Maximizing the decent work contribution of foreign direct investment

The first paragraph of the Tripartite Declaration of Principles concerning Multinational Enterprises and Social Policy (ILO MNE Declaration), through international direct investment, trade and other means, multinational enterprises can “make an important contribution to the promotion of economic and social welfare; to the improvement of living standards and the satisfaction of basic needs; to the creation of employment opportunities, both directly and indirectly; and to the enjoyment of human rights, including freedom of association, throughout the world”.

Multinational enterprises play a key role in innovation, trade, human capital formation, standards, and productivity.
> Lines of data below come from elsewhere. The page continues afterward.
/-- A word stored at an accessible address keeps memory in data memory. -/
theorem putWord_memIsData {s : State} {a : Word} (ha : accessible s a) (hs : memIsData s s.mem) (v : Word) :
    memIsData s (putWord s.mem a.toNat v) := by
  intro c hc
  rcases mem_putWord hc with h | h
  · exact (ha.2 _ (ofNat_mem_wordAddrs h)).symm
  · exact hs c h

/-- The memory after a change is the one before, or that with a word stored at an accessible address. -/
theorem Effect.mem {s t : State} {i : Instr} (h : Effect s i t) :
    t.mem = s.mem ∨ ∃ a v, accessible s a ∧ t.mem = putWord s.mem a.toNat v := by
  cases h with
  | store ha v => exact .inr ⟨_, v, ha, rfl⟩
  | storeDrawn ha v => exact .inr ⟨_, v, ha, rfl⟩
  | push ha v w => exact .inr ⟨_, v, ha, by simp⟩
  | halt m save hu x =>
    rcases hu with rfl | ⟨a, v, ha, rfl⟩
    · exact .inl rfl
    · exact .inr ⟨a, v, ha, rfl⟩
  | mask hi hu x =>
    rcases hu with rfl | ⟨a, v, ha, rfl⟩
    · exact .inl rfl
    · exact .inr ⟨a, v, ha, rfl⟩
  | _ => exact .inl (by simp)

/-- Settles O12: a step writes memory by a store at an accessible address, if at all, and a word store
there keeps the canonical form and stays in data memory. -/
theorem everyStepKeepsTheInvariant : Obligations.EveryStepKeepsTheInvariant := by
  rintro s t ⟨hwf, hdata, hmode⟩ h
  obtain ⟨htext, hmap, hmode'⟩ := programMapAndModeAreFixed s t h
  obtain ⟨i, hi⟩ := step_effect h
  have hmem : Memory.wf t.mem ∧ memIsData s t.mem := by
    rcases hi.mem with hm | ⟨a, v, ha, hm⟩ <;> rw [hm]
    · exact ⟨hwf, hdata⟩
    · exact ⟨putWord_wf hwf (aligned_lt ha.1) v, putWord_memIsData ha hdata v⟩
  refine ⟨hmem.1, ?_, hmode'.trans hmode⟩
  rw [htext, hmap]
  exact hmem.2

/-- Settles O13: there is no byte of memory to ask about. -/
theorem resetHasTheInvariant : Obligations.ResetHasTheInvariant :=
  ⟨reset_mem_wf, fun _ hc => (List.not_mem_nil hc).elim, rfl⟩

/-- Settles O14: the fields of the reset state, and that RESET_PC is even. -/
theorem resetIsQuiet : Obligations.ResetIsQuiet :=
  ⟨rfl, rfl, rfl, rfl, rfl, rfl, rfl, by decide, rfl⟩

end Sys2Proof.Machine
end


/-! ## The reservation is unobservable -/

section
namespace Sys2Proof.Machine

/-- The state with the reservation replaced. -/
def State.withResv (s : State) (v : Option Nat) : State := { s with resv := v }

/-- A step's answer with the next state, if there is one, replaced by its image. -/
def onNext (g : State → State) : Result → Result
  | .next t => .next (g t)
  | .fault f => .fault f
  | .refused r => .refused r

section
variable (s : State) (v : Option Nat)

/-! ### The operations commute with the replacement -/

theorem setReg_withResv (d : Reg) (x : Word) :
    (s.withResv v).setReg d x = (s.setReg d x).withResv v := by
  unfold State.setReg
  split <;> rfl

theorem toDest_withResv (src : RI) (d : Reg) (x : Word) :
    toDest src d x (s.withResv v) = onNext (·.withResv v) (toDest src d x s) := by
  rw [toDest, setReg_withResv]
  rfl

theorem toReg_withResv (d : Reg) (x : Word) :
    toReg d x (s.withResv v) = onNext (·.withResv v) (toReg d x s) := by
  rw [toReg, setReg_withResv]
  rfl

theorem branch_withResv (c : Bool) (adr : Adr) :
    branch c adr (s.withResv v) = onNext (·.withResv v) (branch c adr s) := by
  cases c <;> rfl

theorem stopWith_withResv (e : Stop) :
    stopWith e (s.withResv v) = onNext (·.withResv v) (stopWith e s) := by
  cases e <;> rfl

/-- A counted meaning commutes where its result does. -/
theorem withCount_withResv (n : Val) {k k' : Nat → Result}
    (hk : ∀ n, k' n = onNext (·.withResv v) (k n)) :
    withCount n (s.withResv v) k' = onNext (·.withResv v) (withCount n s k) := by
  unfold withCount
  split
  · exact hk _
  · rfl

theorem memRead_withResv (a : Word) : memRead (s.withResv v) a = memRead s a := rfl

theorem memWrite_withResv (a x : Word) :
    memWrite (s.withResv v) a x = (memWrite s a x).map (·.withResv v) := by
  unfold memWrite
  rw [show memCheck (s.withResv v) a = memCheck s a from rfl]
  cases memCheck s a <;> rfl

theorem reg_withResv : (s.withResv v).reg = s.reg := rfl

theorem eaOf_withResv (adr : Adr) : eaOf (s.withResv v) adr = eaOf s adr := rfl

theorem srcOf_withResv : srcOf (s.withResv v) = srcOf s := rfl

/-! ### The meanings that read or write memory -/

theorem execLdr_withResv (adr : Adr) (d : Reg) :
    execLdr adr d (s.withResv v) = onNext (·.withResv v) (execLdr adr d s) := by
  unfold execLdr
  rw [eaOf_withResv, memRead_withResv]
  cases memRead s (eaOf s adr) with
  | error e => exact stopWith_withResv s v e
  | ok w =>
    simp only [setReg_withResv]
    rfl

theorem execPop_withResv (d : Reg) :
    execPop d (s.withResv v) = onNext (·.withResv v) (execPop d s) := by
  unfold execPop
  rw [reg_withResv, memRead_withResv]
  cases memRead s (s.reg spReg) with
  | error e => exact stopWith_withResv s v e
  | ok w =>
    simp only [setReg_withResv]
    rfl

theorem execStr_withResv (r : Reg) (adr : Adr) :
    execStr r adr (s.withResv v) = onNext (·.withResv v) (execStr r adr s) := by
  unfold execStr
  rw [eaOf_withResv, memWrite_withResv, reg_withResv]
  cases memWrite s (eaOf s adr) (s.reg r) with
  | error e => exact stopWith_withResv s v e
  | ok t => rfl

theorem execStx_withResv (n : Val) (adr : Adr) :
    execStx n adr (s.withResv v) = onNext (·.withResv v) (execStx n adr s) := by
  unfold execStx
  rw [eaOf_withResv, memWrite_withResv, show (s.withResv v).drawn = s.drawn from rfl]
  cases memWrite s (eaOf s adr) s.drawn with
  | error e => exact stopWith_withResv s v e
  | ok t => rfl

theorem execPsh_withResv (r : Reg) :
    execPsh r (s.withResv v) = onNext (·.withResv v) (execPsh r s) := by
  unfold execPsh
  rw [memWrite_withResv, reg_withResv,
    show pushAddr (s.withResv v) = pushAddr s from rfl]
  cases memWrite s (pushAddr s) (s.reg r) with
  | error e => exact stopWith_withResv s v e
  | ok t =>
    simp only [Except.map, setReg_withResv]
    rfl

theorem maskOp_withResv (m : Option RI) (save : Adr) {f : Option Word → State → State}
    (hf : ∀ x t, f x (t.withResv v) = (f x t).withResv v) :
    maskOp m save (s.withResv v) f = onNext (·.withResv v) (maskOp m save s f) := by
  unfold maskOp
  rw [eaOf_withResv, memWrite_withResv, srcOf_withResv, show (s.withResv v).imask = s.imask from rfl]
  split
  · rfl
  · cases adrPresent save with
    | false =>
      simp only [Bool.false_eq_true, if_false, hf]
      rfl
    | true =>
      simp only [if_true]
      cases memWrite s (eaOf s save) s.imask with
      | error e => exact stopWith_withResv s v e
      | ok t =>
        simp only [Except.map, hf]
        rfl

theorem execDiv_withResv (src : RI) (d : Reg) :
    execDiv src d (s.withResv v) = onNext (·.withResv v) (execDiv src d s) := by
  unfold execDiv
  rw [srcOf_withResv, reg_withResv]
  split
  · rfl
  · exact toDest_withResv s v src d _

theorem execRem_withResv (src : RI) (d : Reg) :
    execRem src d (s.withResv v) = onNext (·.withResv v) (execRem src d s) := by
  unfold execRem
  rw [srcOf_withResv, reg_withResv]
  split
  · rfl
  · exact toDest_withResv s v src d _

theorem execCsr_withResv (adr : Adr) :
    execCsr adr (s.withResv v) = onNext (·.withResv v) (execCsr adr s) := by
  unfold execCsr
  rw [setReg_withResv]
  rfl
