-- ==== Sys2Proof/Machine/Bits.lean ====
section
/-! DEFINITION. The bit-field, byte-order and sign-extension helpers of 00_scope.md R10. -/

namespace Sys2Proof

/-- `hi(w) = w[15:8]` (R10). -/
def hiByte (w : Word) : Byte := w.extractLsb' 8 8

/-- `lo(w) = w[7:0]` (R10). -/
def loByte (w : Word) : Byte := w.extractLsb' 0 8

/-- `(h : l)`, the u16 `(h << 8) | l` (R10); little-endian data have `l` at the lower address (R45). -/
def joinBytes (h l : Byte) : Word := h ++ l

/-- `page(a) = a & 0xFF00` (R10). -/
def pageOf (a : Word) : Word := a &&& 0xFF00

/-- `zext_16(v)` (R10). -/
def zext16 (v : Byte) : Word := v.setWidth 16

/-- `sext_16(v)`: `v[7]` copied into bits 15..8 (R10). -/
def sext16 (v : Byte) : Word := v.signExtend 16

end Sys2Proof
end

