-- ==== Sys2Proof/Machine/Memory.lean ====
section
/-! DEFINITION. Reading and writing a byte memory, and the cartridge's mapper (20_memory.md R53, R54). -/

namespace Sys2Proof.Machine

/-- The byte at index `k`: the listed one, or the unlisted byte. -/
def memRead : Memory → Nat → Byte
  | [], _ => unlistedByte
  | (j, v) :: rest, k => if j = k then v else memRead rest k

/-- Index `k` becomes `v`; the canonical form is kept: a cell is placed in order, and the unlisted byte lists no cell. -/
def memWrite : Memory → Nat → Byte → Memory
  | [], k, v => if v = unlistedByte then [] else [(k, v)]
  | (j, w) :: rest, k, v =>
    if k < j then if v = unlistedByte then (j, w) :: rest else (k, v) :: (j, w) :: rest
    else if k = j then if v = unlistedByte then rest else (k, v) :: rest
    else (j, w) :: memWrite rest k v

/-- The memory whose bytes from index `k` on are the given ones. -/
def memOfBytes : Nat → List Byte → Memory
  | _, [] => []
  | k, b :: bs => if b = unlistedByte then memOfBytes (k + 1) bs else (k, b) :: memOfBytes (k + 1) bs

/-- The offset lies in one of the rejected ranges. -/
def rejected (off : Nat) (holes : List Span) : Bool := holes.any fun h => h.first ≤ off && off ≤ h.last

/-- `read_prg(off)`: a byte, or none where the mapper rejects the offset (R53). -/
def prgAt (m : Mapper) (off : Nat) : Option Byte :=
  if rejected off m.prgRejects then none else some (memRead m.prg off)

/-- `read_chr(off)`: a byte, or none where the mapper rejects the offset (R53). -/
def chrAt (m : Mapper) (off : Nat) : Option Byte :=
  if rejected off m.chrRejects then none else some (memRead m.chr off)

/-- `MAPPER.read_prg(off)`: a rejected offset raises `Fault(MapperOffset(off))` (R53). -/
def readPrg (off : Nat) (m : Mapper) : Result Byte :=
  match prgAt m off with
  | some b => .next b
  | none => .fault (.mapperOffset off)

/-- `MAPPER.read_chr(off)`: a rejected offset raises `Fault(MapperOffset(off))` (R53). -/
def readChr (off : Nat) (m : Mapper) : Result Byte :=
  match chrAt m off with
  | some b => .next b
  | none => .fault (.mapperOffset off)

/-- The reference base mapper of a cartridge with PRG bytes `prg` and CHR bytes `chr` (R54): a 32 KB image as it is, a
16 KB image seen twice, any other rejected; CHR offsets beyond the image rejected. -/
def baseMapper (prg chr : List Byte) (mirror : MirrorMode) : Mapper :=
  let prgServed := prg.length = 0x8000 ∨ prg.length = 0x4000
  { prg := if prg.length = 0x8000 then memOfBytes 0 prg else if prg.length = 0x4000 then memOfBytes 0 (prg ++ prg) else []
    prgRejects := if prgServed then [] else [⟨0, 0x7FFF⟩]
    chr := memOfBytes 0 (chr.take 0x2000)
    chrRejects := if chr.length < 0x2000 then [⟨chr.length, 0x1FFF⟩] else []
    mirror := mirror }

end Sys2Proof.Machine
end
They also create demand in their supply chains, generate surpluses that can improve workers’ income and employment conditions, and generate know-how in ways that benefit other enterprises of all sizes. Foreign investors also tend to bring new technology and skills, which have additional economic and social development advantages. Facilitating the local transfer of good managerial and production processes, improving access to technology, and providing incentives to adopt standards are particularly promising in fostering the growth of small and medium enterprises.

To support governments in their efforts to maximize the decent work contribution of foreign direct investment (FDI) while ensuring international policy coherence, in 2016, ILO and the World Association of Investment Agencies (WAIPA) signed a cooperation agreement on FDI and decent jobs, sustainable businesses, more inclusive growth and better sharing of the benefits of foreign direct investment (FDI). ILO, with its International Training Centre (ITC-ILO), and WAIPA regularly co-organize courses on investment facilitation, sustainable development and decent work, using the MNE Declaration as the basis. Other contributing partners include UNCTAD and UNIDO.

ILO and ITC-ILO also collaborate with UNCTAD, UNIDO, UN-OHRLLS, and WAIPA to undertake a needs survey and develop an Executive College for training IPAs from 20 least developed countries (Afghanistan, Djibouti, Eritrea, Gambia, Haiti, Kiribati, Liberia, Madagascar, Malawi, Mozambique, Rwanda, Sao Tome and Principe, Senegal, Somalia, South Sudan, Sudan, Timor Leste, Togo, Tuvalu and Uganda). The survey is part of Phase I of a two phased “Capacity Development Programme for Investment Promotion Agencies of Least Developed Countries”, funded by the Enhanced Integrated Framework (EIF).